/-- A mode of 2; a plan that fails the fifth row alone; a valid plan in each mode, the panel LIVE and DARK, where it changes
no entry; a plan that waits. -/
theorem witness_PlanSetSeals :
    let es (b : Byte) := rawEntries (planBytes 0x00 b)
    (∀ m r s, Takes .planSet .p0 (req .planSet (planBytes m r)) [] (asking .planSet .p0 (planBytes m r) s)) ∧
      (live2.layout.sealedPlan = none ∧
        (live2.setSealedPlan (some { plan := plan2, mode := .keep })).layout.sealedPlan ≠ none ∧
        1 < (0x02 : Byte).toNat ∧ live2.scan.setup.w = 64 ∧ live2.scan.setup.h = 64 ∧
        planFault 64 64 (es 0x01) = some .p3 ∧ planFault 64 64 (es 0x02) = none ∧ live2.scan.panel ≠ .dark ∧
        dark2.scan.panel = .dark ∧ (dark2.port .p1).attach = .attached) ∧
      (planCheck 64 64 (es 0x01) 5 .p3 ∧ ∀ j < 5, ∀ k, ¬planCheck 64 64 (es 0x01) j k) ∧
      (∀ i q, ¬planCheck 64 64 (es 0x02) i q) ∧
      (asking .planSet .p0 (planBytes 0x01 0x02) dark2).TableLaw ∧
      (asking .planSet .p0 (planBytes 0x01 0x02) dark2).WaitingLaw ∧
      ∀ p x, ¬orphans (paramPlan (planBytes 0x00 0x02)) dark2 p x := by
  refine ⟨fun _ _ _ => takes_asking _ _ _ _ rfl fun _ => rfl, by decide,
    ⟨⟨⟨.p2, by decide, by decide⟩, ?_⟩, fun j hj k => planBytes_checks 0x00 0x01 (.inl rfl) (.inl rfl) j k (.inr hj)⟩,
    fun i q => planBytes_checks 0x00 0x02 (.inl rfl) (.inr rfl) i q (.inl rfl),
    ⟨by decide, by decide, fun p => ?_⟩, ⟨fun _ => ⟨by decide, by decide, fun p => ?_⟩, fun p => ?_⟩,
    fun p _ h => h.1 ?_⟩
  · rintro (_ | _ | _ | _) (_ | _ | _ | _) <;> decide
  · cases p <;> exact ⟨by decide, by decide, by decide, nofun, nofun, by decide, nofun, by decide, by decide, by decide⟩
  · cases p <;> rfl
  · cases p <;> exact ⟨by decide, by decide, by decide, fun h => absurd h (by decide)⟩
  · cases p <;> decide

theorem witness_ReadPlanAnswers : Takes .readPlan .p1 (req .readPlan []) [] (asking .readPlan .p1 [] live2) :=
  takes_asking _ _ _ _ rfl nofun

/-- Sizes in range and one beyond; a port that owns a LINKED slot and one that owns none. -/
theorem witness_SourceFormatTakesSize :
    let s := withSlot 3 (.reserved .p1 .linked) live2
    (∀ sw sh s, Takes .sourceFormat .p1 (req .sourceFormat (le16 sw ++ le16 sh)) []
        (asking .sourceFormat .p1 (le16 sw ++ le16 sh) s)) ∧
      (1 ≤ 1024 ∧ 1024 ≤ 1024 ∧ 256 ≤ 1024 ∧ 1024 * 256 ≤ 262144) ∧ ¬1024 * 257 ≤ 262144 ∧
      (∃ x ∈ s.layout.slots, x.owner? = some .p1 ∧ x.kind? = some .linked) ∧
      ¬∃ x ∈ live2.layout.slots, x.owner? = some .p1 ∧ x.kind? = some .linked :=
  ⟨fun _ _ _ => takes_asking _ _ _ _ rfl nofun, by decide⟩

theorem witness_FrameBeginStartsReceiving :
    let s := sourced .noSignal 0 0 (.ready [[1, 2]]) live2
    ((s.port .p1).attach = .attached ∧ 1 ≤ (s.unit .p1).sh ∧ (s.unit .p1).frameWaiting = false) ∧ (s.unit .p0).sh = 0 ∧
      (s.port .p2).attach ≠ .attached ∧
      (((judging .locked 2 2 .empty).unit .p1).frameWaiting = true ∧
        reachesCount ((judging .locked 2 2 .empty).entry .p1)
          { (judging .locked 2 2 .empty).unit .p1 with filling := .receiving [] }) ∧
      ((judging .acquiring 1 0 (.ready [[1, 2]])).unit .p1).frameWaiting = true ∧
      ¬reachesCount ((judging .acquiring 1 0 (.ready [[1, 2]])).entry .p1)
        { (judging .acquiring 1 0 (.ready [[1, 2]])).unit .p1 with filling := .receiving [] } :=
  ⟨by decide, by decide, by decide, ⟨by decide, .inr ⟨nofun, by decide, by decide⟩⟩, by decide, by
    rintro (⟨⟨_, h⟩, -⟩ | ⟨-, h, -⟩) <;> cases h⟩

/-- Source of 2 by 1: RECEIVING with no line and with its one line, READY, EMPTY; and units that do not run. (A frame start
that waits is that of witness_FrameBeginStartsReceiving.) -/
theorem witness_PacketsFillBank :
    let s (f : Filling) := sourced .noSignal 0 0 f live2
    (∀ f ∈ [Filling.receiving [], .receiving [[1, 2]], .ready [[1, 2]], .empty],
      ((s f).port .p1).attach = .attached ∧ 1 ≤ ((s f).unit .p1).sh ∧ ((s f).unit .p1).filling = f ∧
        ((s f).unit .p1).frameWaiting = false) ∧
      ([[1, 2]] : Picture).length = ((s .empty).unit .p1).sh ∧ ([1, 2] : List Colour).length = ((s .empty).unit .p1).sw ∧
      ((s .empty).unit .p0).sh = 0 ∧ ((s .empty).port .p2).attach ≠ .attached := by decide

theorem witness_LockAndLossReached :
    let s := judging .acquiring 1 0 (.ready [[1, 2]])
    let one := (judging .noSignal 0 0 (.ready [[1, 2]])).setPlan
      { plan2 with entries := plan2.entries.set .p1 { plan2.entries.p1 with lockCount := 1 } }
    let u := judging .locked 2 2 .empty
    ((s.port .p1).attach = .attached ∧ 1 ≤ (s.unit .p1).sh ∧ (s.unit .p1).frameWaiting = true ∧
      (s.unit .p1).filling = .ready [[1, 2]] ∧ (s.unit .p1).monitor = .acquiring ∧ 2 = min 7 ((s.unit .p1).good + 1) ∧
      (s.entry .p1).lockCount ≤ 2) ∧
      ((one.port .p1).attach = .attached ∧ 1 ≤ (one.unit .p1).sh ∧ (one.unit .p1).frameWaiting = true ∧
        (one.unit .p1).filling = .ready [[1, 2]] ∧ (one.unit .p1).monitor = .noSignal ∧ (one.entry .p1).lockCount = 1) ∧
      (u.port .p1).attach = .attached ∧ 1 ≤ (u.unit .p1).sh ∧ (u.unit .p1).frameWaiting = true ∧
      (u.unit .p1).filling = .empty ∧ (u.unit .p1).monitor = .locked ∧ 3 = min 15 ((u.unit .p1).missed + 1) ∧
      (u.entry .p1).tolerance ≤ 3 := by decide

/-- A unit that the order leaves out, and that reaches the lock count or does not. -/
theorem witness_FrameStartJudges_left :
    let s (good : Nat) := atEnd (sourced .acquiring good 0 (.ready [[1, 2]]) live2)
    FrameWork.unit .p1 ∉ ([] : List FrameWork) ∧
      (∀ g ∈ [0, 1], ((after (.frameStart []) (s g)).port .p1).attach = .attached ∧
        (after (.frameStart []) (s g)).entry .p1 = plan2.entries.p1) ∧
      reachesCount plan2.entries.p1 ((s 1).unit .p1) ∧ ¬reachesCount plan2.entries.p1 ((s 0).unit .p1) :=
  ⟨by decide, by decide, .inl ⟨⟨_, rfl⟩, .inr ⟨rfl, by decide⟩⟩, by
    rintro (⟨-, ⟨h, -⟩ | ⟨-, h⟩⟩ | ⟨-, h, -⟩)
    · cases h
    · exact absurd h (by decide)
    · cases h⟩

/-- Each row of the monitor table on a fresh and on a missed frame, at the last count below and at the lock count 2 and the
tolerance 3; port 1 is ATTACHED after the frame start. -/
theorem witness_FrameStartJudges :
    let fresh : Filling := .ready [[1, 2]]
    (∀ x ∈ [(Monitor.noSignal, 0, 0, fresh), (.acquiring, 0, 0, fresh), (.acquiring, 1, 0, fresh), (.locked, 2, 1, fresh),
        (.lost, 0, 3, fresh), (.noSignal, 0, 0, .empty), (.acquiring, 1, 0, .receiving []), (.locked, 2, 1, .empty),
        (.locked, 2, 2, .empty), (.lost, 0, 15, .empty)],
      let s := atEnd (sourced x.1 x.2.1 x.2.2.1 x.2.2.2 live2)
      (s.port .p1).attach = .attached ∧ 1 ≤ (s.unit .p1).sh ∧ (s.unit .p1).frameWaiting = false ∧
        s.scan.panel = .live ∧ s.scan.setup.h = 64 ∧ (s.entry .p1).lockCount = 2 ∧ (s.entry .p1).tolerance = 3 ∧
        ((after (.frameStart [.unit .p1]) s).port .p1).attach = .attached) ∧
      (∀ s : State, s.scan.panel = .live → ¬coolEnds s) ∧
      ∀ a ∈ [[], [FrameWork.unit .p0], [.commit], [.timer, .commit]],
        let s := atEnd (sourced .locked 2 2 .empty live2)
        FrameWork.unit .p1 ∉ a ∧ ((after (.frameStart (a ++ .unit .p1 :: [])) s).port .p1).attach = .attached ∧
          ((after (.frameStart (a ++ .unit .p1 :: [])) s).port .p0).attach = .attached ∧
          exec .markReportsTaken s = .next s ∧
          judgedNotices 1051 .p1 (s.entry .p1) (s.unit .p1) .p0 =
            [{ kind := .sourceLost, subject := 0x01, frame := 1051, count := 1, detail := 0x03 }] := by
  refine ⟨by decide, fun s h g => absurd (h.symm.trans g.2.1) (by decide), fun a ha => ?_⟩
  simp only [List.mem_cons, List.not_mem_nil, or_false] at ha
  rcases ha with rfl | rfl | rfl | rfl <;> exact ⟨by decide, by decide, by decide, rfl, by decide⟩

/-- Ids 24, FREE, FREE and just withdrawn, RESERVED and LIVE; offsets 11 and 12 on a height of 12; a full list, and one with id 1 free between, no
report waiting, so that the taking of reports leaves the lists. -/
theorem witness_MarkPlacesMark :
    let m (i : Nat) : Mark := { id := i, region := 3, offset := 0, remaining := 0 }
    let s := withSlot 23 (.reserved .p1 .solid) marked
    let full := s.setMarkList .p1 [m 0, m 1, m 2, m 3]
    let gap := s.setMarkList .p1 ([m 0] ++ [m 2])
    (∀ (id : Byte) (o : Nat) (n : Byte) t, Takes .mark .p1 (req .mark (id :: (le16 o ++ [n]))) []
        (asking .mark .p1 (id :: (le16 o ++ [n])) t)) ∧
      s.marks.reports = [] ∧ 23 < (0x18 : Byte).toNat ∧ (s.slot 22).owner? ≠ some .p1 ∧
      s.slot 23 = .reserved .p1 .solid ∧ s.slot 3 = .live .p1 .solid 7 (box 10 4 20 12) ∧ (box 10 4 20 12).h ≤ 12 ∧
      11 < (box 10 4 20 12).h ∧ (∀ i < 4, ∃ x ∈ full.markList .p1, x.id = i) ∧
      ((s.slot 5 = .free ∧ (s.setWithdrawn [(.p1, 5)]).marks.withdrawn = [(.p1, 5)] ∧
          (.p1, 5) ∈ (s.setWithdrawn [(.p1, 5)]).marks.withdrawn) ∧ (.p1, 22) ∉ s.marks.withdrawn) ∧
      gap.markList .p1 = [m 0] ++ [m 2] ∧ (∀ x ∈ [m 0], x.id < 1) ∧ (∀ x ∈ [m 2], 1 < x.id) ∧
      ∀ j < 1, ∃ x ∈ [m 0], x.id = j :=
  ⟨fun _ _ _ _ => takes_asking _ _ _ _ rfl nofun, by decide⟩

theorem witness_UnmarkAndReadMarks :
    (∀ b : Byte, Takes .unmark .p1 (req .unmark [b]) [] (asking .unmark .p1 [b] marked)) ∧
      Takes .readMarks .p1 (req .readMarks []) [] (asking .readMarks .p1 [] marked) ∧ 3 < (0x04 : Byte).toNat ∧
      (0x03 : Byte).toNat ≤ 3 ∧ (∀ m ∈ marked.markList .p1, m.id ≠ 3) ∧ ∃ m ∈ marked.markList .p1, m.id = 0 :=
  ⟨fun _ => takes_asking _ _ _ _ rfl nofun, takes_asking _ _ _ _ rfl nofun, by decide⟩

theorem witness_ReportsRemoveMarks :
    (marked.setReports [.reshaped .p1 3 6 1050, .withdrawn .p1 4 1050]).marks.reports =
        .reshaped .p1 3 6 1050 :: [.withdrawn .p1 4 1050] ∧
      ((marked.setReports []).markList .p1).map (fun m => (Report.reshaped .p1 3 6 1050).breaks m) = [true, false] := by
  decide

/-- The panel LIVE; DARK with a setup out of range, a territory outside, and a setup that holds the plan exactly. -/
theorem witness_PanelSetupTakesFields :
    let params (w h : Nat) (v : Byte) : List Byte := le16 w ++ le16 h ++ [v, 0x0F, 0x01, 0x10]
    let wide := dark2.setPlan { plan2 with entries := plan2.entries.set .p1 { plan2.entries.p1 with tw := 65 } }
    (∀ w h v s, Takes .panelSetup .p0 (req .panelSetup (params w h v)) [] (asking .panelSetup .p0 (params w h v) s)) ∧
      live2.scan.panel ≠ .dark ∧ dark2.scan.panel = .dark ∧
      ¬Setup.Lawful { w := 63, h := 64, vblank := 16, warm := 15, cool := 1, divider := 16 } ∧
      Setup.Lawful { w := 64, h := 64, vblank := 16, warm := 15, cool := 1, divider := 16 } ∧
      ((wide.entry .p1).enabled = true ∧ 64 < (wide.entry .p1).tx + (wide.entry .p1).tw ∧
        (wide.entry .p0).tx + (wide.entry .p0).tw ≤ 64 ∧ (wide.entry .p0).ty + (wide.entry .p0).th ≤ 64) ∧
      ∀ q ∈ PortId.all, ¬((dark2.entry q).enabled = true ∧
        (64 < (dark2.entry q).tx + (dark2.entry q).tw ∨ 64 < (dark2.entry q).ty + (dark2.entry q).th)) := by
  refine ⟨fun _ _ _ _ => takes_asking _ _ _ _ rfl fun _ => rfl, by decide, by decide, ?_, ?_, by decide, by decide⟩ <;>
    unfold Setup.Lawful <;> decide

/-- A panel state of the tests. -/
def panelIn (x : PanelState) : State := live2.setScan { live2.scan with panel := x }

/-- The four panel states; from DARK with nothing waiting, a unit of a port that reaches a lock count of 1 and one of no
declared size, listed and not. -/
theorem witness_PanelOnStartsWarming :
    let d := (sourced .noSignal 0 0 (.ready [[1, 2]]) (panelIn .dark)).setPlan
      { plan2 with entries := plan2.entries.set .p1 { plan2.entries.p1 with lockCount := 1 } }
    let s := asking .panelOn .p0 [] d
    (∀ x, Takes .panelOn .p0 (req .panelOn []) [] (asking .panelOn .p0 [] (panelIn x))) ∧
      Takes .panelOn .p0 (req .panelOn []) [] s ∧
      (∀ x ∈ [PanelState.dark, .warming, .live, .cooling],
        (asking .panelOn .p0 [] (panelIn x)).scan.panel = x ∧
          (asking .panelOn .p0 [] (panelIn x)).scan.warmWaiting = false) ∧
      (s.scan.panel = .dark ∧ s.layout.sealedPlan = none ∧ s.layout.retiring = [] ∧
        (∀ p ∈ PortId.all, (s.lay p).sealedSet = none) ∧ (s.port .p1).attach = .attached ∧
        (s.port .p2).attach ≠ .attached ∧ s.marks.reports = [] ∧ 1 ≤ (s.unit .p1).sh ∧ (s.unit .p0).sh = 0 ∧
        (s.port .p0).attach = .attached ∧ FrameWork.unit .p1 ∈ FrameWork.usual ∧ FrameWork.unit .p1 ∉ ([] : List FrameWork)) ∧
      reachesCount (s.entry .p1) (s.unit .p1) :=
  ⟨fun _ => takes_asking _ _ _ _ rfl fun _ => rfl, takes_asking _ _ _ _ rfl fun _ => rfl, by decide, by decide,
    .inl ⟨⟨_, rfl⟩, .inl ⟨rfl, rfl⟩⟩⟩

theorem witness_PanelOffAndReadPanel :
    (∀ x, Takes .panelOff .p0 (req .panelOff []) [] (asking .panelOff .p0 [] (panelIn x))) ∧
      Takes .readPanel .p1 (req .readPanel []) [] (asking .readPanel .p1 [] live2) ∧
      ∀ x ∈ [PanelState.dark, .warming, .live, .cooling],
        (asking .panelOff .p0 [] (panelIn x)).scan.panel = x ∧
          (asking .panelOff .p0 [] (panelIn x)).scan.warmWaiting = false :=
  ⟨fun _ => takes_asking _ _ _ _ rfl fun _ => rfl, takes_asking _ _ _ _ rfl nofun, by decide⟩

********

● What is needed
Set down each line of the material verbatim, from the first line through the line that contains "(live2.layout.sealedPlan = none ∧".

● Solution below
/-- A mode of 2; a plan that fails the fifth row alone; a valid plan in each mode, the panel LIVE and DARK, where it changes
no entry; a plan that waits. -/
theorem witness_PlanSetSeals :
    let es (b : Byte) := rawEntries (planBytes 0x00 b)
    (∀ m r s, Takes .planSet .p0 (req .planSet (planBytes m r)) [] (asking .planSet .p0 (planBytes m r) s)) ∧
      (live2.layout.sealedPlan = none ∧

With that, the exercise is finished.